- _Your instructions_
The answer must consist of every line in the data that contains "serialised".

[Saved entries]
-- ==== Sys2Proof/Word.lean ====
section
/-! DEFINITION. The bit-vector types of the block: bytes of the line and of serialised words, and the 16-bit operand
(00_scope.md R7, R8). -/

namespace Sys2Proof

/-- One byte, on the line (R57) or in a serialised word (R79). -/
abbrev Byte := BitVec 8

/-- A payload, an operand or a response value: `PAYLOAD_W` = 16 bits, unsigned (R7). -/
abbrev Half := BitVec 16

end Sys2Proof
end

- _Result of the exercise_
/-! DEFINITION. The bit-vector types of the block: bytes of the line and of serialised words, and the 16-bit operand
/-- One byte, on the line (R57) or in a serialised word (R79). -/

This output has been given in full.